Below are the records. Retype exactly the lines between the lines holding "(s.updRing h f).eng = s.eng := rfl" and "(s.updRing h f).voices = s.voices := rfl", inclusive.

[Data extracted from a collection]
□ □ □ □ □
-- ==== Sys2Proof/Laws/State.lean ====
section
/-! SUPPORT. What each field of the state is after each named update: the updates of the tables, and the setting of flags and
log entries, of which only the fields they may change are left to unfold. -/

namespace Sys2Proof.Machine

/-! ### State.updHall -/

@[simp] theorem State.updHall_nv (s : State) (h : Fin 8) (f : Hall → Hall) : (s.updHall h f).nv = s.nv := rfl
@[simp] theorem State.updHall_sys (s : State) (h : Fin 8) (f : Hall → Hall) : (s.updHall h f).sys = s.sys := rfl
@[simp] theorem State.updHall_time (s : State) (h : Fin 8) (f : Hall → Hall) : (s.updHall h f).time = s.time := rfl
@[simp] theorem State.updHall_sched (s : State) (h : Fin 8) (f : Hall → Hall) : (s.updHall h f).sched = s.sched := rfl
@[simp] theorem State.updHall_halls (s : State) (h : Fin 8) (f : Hall → Hall) : (s.updHall h f).halls = s.halls.upd h f := rfl
@[simp] theorem State.updHall_gal (s : State) (h : Fin 8) (f : Hall → Hall) : (s.updHall h f).gal = s.gal := rfl
@[simp] theorem State.updHall_eng (s : State) (h : Fin 8) (f : Hall → Hall) : (s.updHall h f).eng = s.eng := rfl
@[simp] theorem State.updHall_voices (s : State) (h : Fin 8) (f : Hall → Hall) : (s.updHall h f).voices = s.voices := rfl
@[simp] theorem State.updHall_mez (s : State) (h : Fin 8) (f : Hall → Hall) : (s.updHall h f).mez = s.mez := rfl
@[simp] theorem State.updHall_out (s : State) (h : Fin 8) (f : Hall → Hall) : (s.updHall h f).out = s.out := rfl
@[simp] theorem State.updHall_tdm (s : State) (h : Fin 8) (f : Hall → Hall) : (s.updHall h f).tdm = s.tdm := rfl
@[simp] theorem State.updHall_dac (s : State) (h : Fin 8) (f : Hall → Hall) : (s.updHall h f).dac = s.dac := rfl
@[simp] theorem State.updHall_spec (s : State) (h : Fin 8) (f : Hall → Hall) : (s.updHall h f).spec = s.spec := rfl
@[simp] theorem State.updHall_mem (s : State) (h : Fin 8) (f : Hall → Hall) : (s.updHall h f).mem = s.mem := rfl
@[simp] theorem State.updHall_foyer (s : State) (h : Fin 8) (f : Hall → Hall) : (s.updHall h f).foyer = s.foyer := rfl
@[simp] theorem State.updHall_ser (s : State) (h : Fin 8) (f : Hall → Hall) : (s.updHall h f).ser = s.ser := rfl
@[simp] theorem State.updHall_irqf (s : State) (h : Fin 8) (f : Hall → Hall) : (s.updHall h f).irqf = s.irqf := rfl
@[simp] theorem State.updHall_pwr (s : State) (h : Fin 8) (f : Hall → Hall) : (s.updHall h f).pwr = s.pwr := rfl
@[simp] theorem State.updHall_fence (s : State) (h : Fin 8) (f : Hall → Hall) : (s.updHall h f).fence = s.fence := rfl
@[simp] theorem State.updHall_mgmt (s : State) (h : Fin 8) (f : Hall → Hall) : (s.updHall h f).mgmt = s.mgmt := rfl
@[simp] theorem State.updHall_bus (s : State) (h : Fin 8) (f : Hall → Hall) : (s.updHall h f).bus = s.bus := rfl
@[simp] theorem State.updHall_pins (s : State) (h : Fin 8) (f : Hall → Hall) : (s.updHall h f).pins = s.pins := rfl
@[simp] theorem State.updHall_pending (s : State) (h : Fin 8) (f : Hall → Hall) : (s.updHall h f).pending = s.pending := rfl
@[simp] theorem State.updHall_fresh (s : State) (h : Fin 8) (f : Hall → Hall) : (s.updHall h f).fresh = s.fresh := rfl

/-! ### State.updRing -/

@[simp] theorem State.updRing_nv (s : State) (h : Fin 8) (f : Ring → Ring) : (s.updRing h f).nv = s.nv := rfl
@[simp] theorem State.updRing_sys (s : State) (h : Fin 8) (f : Ring → Ring) : (s.updRing h f).sys = s.sys := rfl
@[simp] theorem State.updRing_time (s : State) (h : Fin 8) (f : Ring → Ring) : (s.updRing h f).time = s.time := rfl
@[simp] theorem State.updRing_sched (s : State) (h : Fin 8) (f : Ring → Ring) : (s.updRing h f).sched = s.sched := rfl
@[simp] theorem State.updRing_halls (s : State) (h : Fin 8) (f : Ring → Ring) : (s.updRing h f).halls = s.halls.upd h fun x => { x with ring := f x.ring } := rfl
@[simp] theorem State.updRing_gal (s : State) (h : Fin 8) (f : Ring → Ring) : (s.updRing h f).gal = s.gal := rfl
@[simp] theorem State.updRing_eng (s : State) (h : Fin 8) (f : Ring → Ring) : (s.updRing h f).eng = s.eng := rfl
@[simp] theorem State.updRing_voices (s : State) (h : Fin 8) (f : Ring → Ring) : (s.updRing h f).voices = s.voices := rfl
@[simp] theorem State.updRing_mez (s : State) (h : Fin 8) (f : Ring → Ring) : (s.updRing h f).mez = s.mez := rfl
@[simp] theorem State.updRing_out (s : State) (h : Fin 8) (f : Ring → Ring) : (s.updRing h f).out = s.out := rfl
@[simp] theorem State.updRing_tdm (s : State) (h : Fin 8) (f : Ring → Ring) : (s.updRing h f).tdm = s.tdm := rfl
@[simp] theorem State.updRing_dac (s : State) (h : Fin 8) (f : Ring → Ring) : (s.updRing h f).dac = s.dac := rfl
@[simp] theorem State.updRing_spec (s : State) (h : Fin 8) (f : Ring → Ring) : (s.updRing h f).spec = s.spec := rfl
@[simp] theorem State.updRing_mem (s : State) (h : Fin 8) (f : Ring → Ring) : (s.updRing h f).mem = s.mem := rfl
@[simp] theorem State.updRing_foyer (s : State) (h : Fin 8) (f : Ring → Ring) : (s.updRing h f).foyer = s.foyer := rfl
@[simp] theorem State.updRing_ser (s : State) (h : Fin 8) (f : Ring → Ring) : (s.updRing h f).ser = s.ser := rfl
@[simp] theorem State.updRing_irqf (s : State) (h : Fin 8) (f : Ring → Ring) : (s.updRing h f).irqf = s.irqf := rfl
@[simp] theorem State.updRing_pwr (s : State) (h : Fin 8) (f : Ring → Ring) : (s.updRing h f).pwr = s.pwr := rfl
@[simp] theorem State.updRing_fence (s : State) (h : Fin 8) (f : Ring → Ring) : (s.updRing h f).fence = s.fence := rfl
@[simp] theorem State.updRing_mgmt (s : State) (h : Fin 8) (f : Ring → Ring) : (s.updRing h f).mgmt = s.mgmt := rfl
@[simp] theorem State.updRing_bus (s : State) (h : Fin 8) (f : Ring → Ring) : (s.updRing h f).bus = s.bus := rfl
@[simp] theorem State.updRing_pins (s : State) (h : Fin 8) (f : Ring → Ring) : (s.updRing h f).pins = s.pins := rfl
@[simp] theorem State.updRing_pending (s : State) (h : Fin 8) (f : Ring → Ring) : (s.updRing h f).pending = s.pending := rfl
@[simp] theorem State.updRing_fresh (s : State) (h : Fin 8) (f : Ring → Ring) : (s.updRing h f).fresh = s.fresh := rfl

/-! ### State.updPort -/

@[simp] theorem State.updPort_nv (s : State) (p : Fin 2) (f : Port → Port) : (s.updPort p f).nv = s.nv := rfl
@[simp] theorem State.updPort_sys (s : State) (p : Fin 2) (f : Port → Port) : (s.updPort p f).sys = s.sys := rfl
@[simp] theorem State.updPort_time (s : State) (p : Fin 2) (f : Port → Port) : (s.updPort p f).time = s.time := rfl
@[simp] theorem State.updPort_sched (s : State) (p : Fin 2) (f : Port → Port) : (s.updPort p f).sched = s.sched := rfl
@[simp] theorem State.updPort_halls (s : State) (p : Fin 2) (f : Port → Port) : (s.updPort p f).halls = s.halls := rfl
@[simp] theorem State.updPort_gal (s : State) (p : Fin 2) (f : Port → Port) : (s.updPort p f).gal = s.gal := rfl
@[simp] theorem State.updPort_eng (s : State) (p : Fin 2) (f : Port → Port) : (s.updPort p f).eng = s.eng := rfl
@[simp] theorem State.updPort_voices (s : State) (p : Fin 2) (f : Port → Port) : (s.updPort p f).voices = s.voices := rfl
@[simp] theorem State.updPort_mez (s : State) (p : Fin 2) (f : Port → Port) : (s.updPort p f).mez = s.mez := rfl
@[simp] theorem State.updPort_out (s : State) (p : Fin 2) (f : Port → Port) : (s.updPort p f).out = s.out := rfl
@[simp] theorem State.updPort_tdm (s : State) (p : Fin 2) (f : Port → Port) : (s.updPort p f).tdm = s.tdm := rfl
@[simp] theorem State.updPort_dac (s : State) (p : Fin 2) (f : Port → Port) : (s.updPort p f).dac = s.dac := rfl
@[simp] theorem State.updPort_spec (s : State) (p : Fin 2) (f : Port → Port) : (s.updPort p f).spec = s.spec := rfl
@[simp] theorem State.updPort_mem (s : State) (p : Fin 2) (f : Port → Port) : (s.updPort p f).mem = s.mem := rfl
@[simp] theorem State.updPort_foyer (s : State) (p : Fin 2) (f : Port → Port) : (s.updPort p f).foyer = { s.foyer with port := s.foyer.port.upd p f } := rfl
@[simp] theorem State.updPort_ser (s : State) (p : Fin 2) (f : Port → Port) : (s.updPort p f).ser = s.ser := rfl
@[simp] theorem State.updPort_irqf (s : State) (p : Fin 2) (f : Port → Port) : (s.updPort p f).irqf = s.irqf := rfl
@[simp] theorem State.updPort_pwr (s : State) (p : Fin 2) (f : Port → Port) : (s.updPort p f).pwr = s.pwr := rfl
@[simp] theorem State.updPort_fence (s : State) (p : Fin 2) (f : Port → Port) : (s.updPort p f).fence = s.fence := rfl
@[simp] theorem State.updPort_mgmt (s : State) (p : Fin 2) (f : Port → Port) : (s.updPort p f).mgmt = s.mgmt := rfl
@[simp] theorem State.updPort_bus (s : State) (p : Fin 2) (f : Port → Port) : (s.updPort p f).bus = s.bus := rfl
@[simp] theorem State.updPort_pins (s : State) (p : Fin 2) (f : Port → Port) : (s.updPort p f).pins = s.pins := rfl
@[simp] theorem State.updPort_pending (s : State) (p : Fin 2) (f : Port → Port) : (s.updPort p f).pending = s.pending := rfl
@[simp] theorem State.updPort_fresh (s : State) (p : Fin 2) (f : Port → Port) : (s.updPort p f).fresh = s.fresh := rfl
□ □ □ □ □
#### [RESPONSE TO THE TASK]
@[simp] theorem State.updRing_eng (s : State) (h : Fin 8) (f : Ring → Ring) : (s.updRing h f).eng = s.eng := rfl
@[simp] theorem State.updRing_voices (s : State) (h : Fin 8) (f : Ring → Ring) : (s.updRing h f).voices = s.voices := rfl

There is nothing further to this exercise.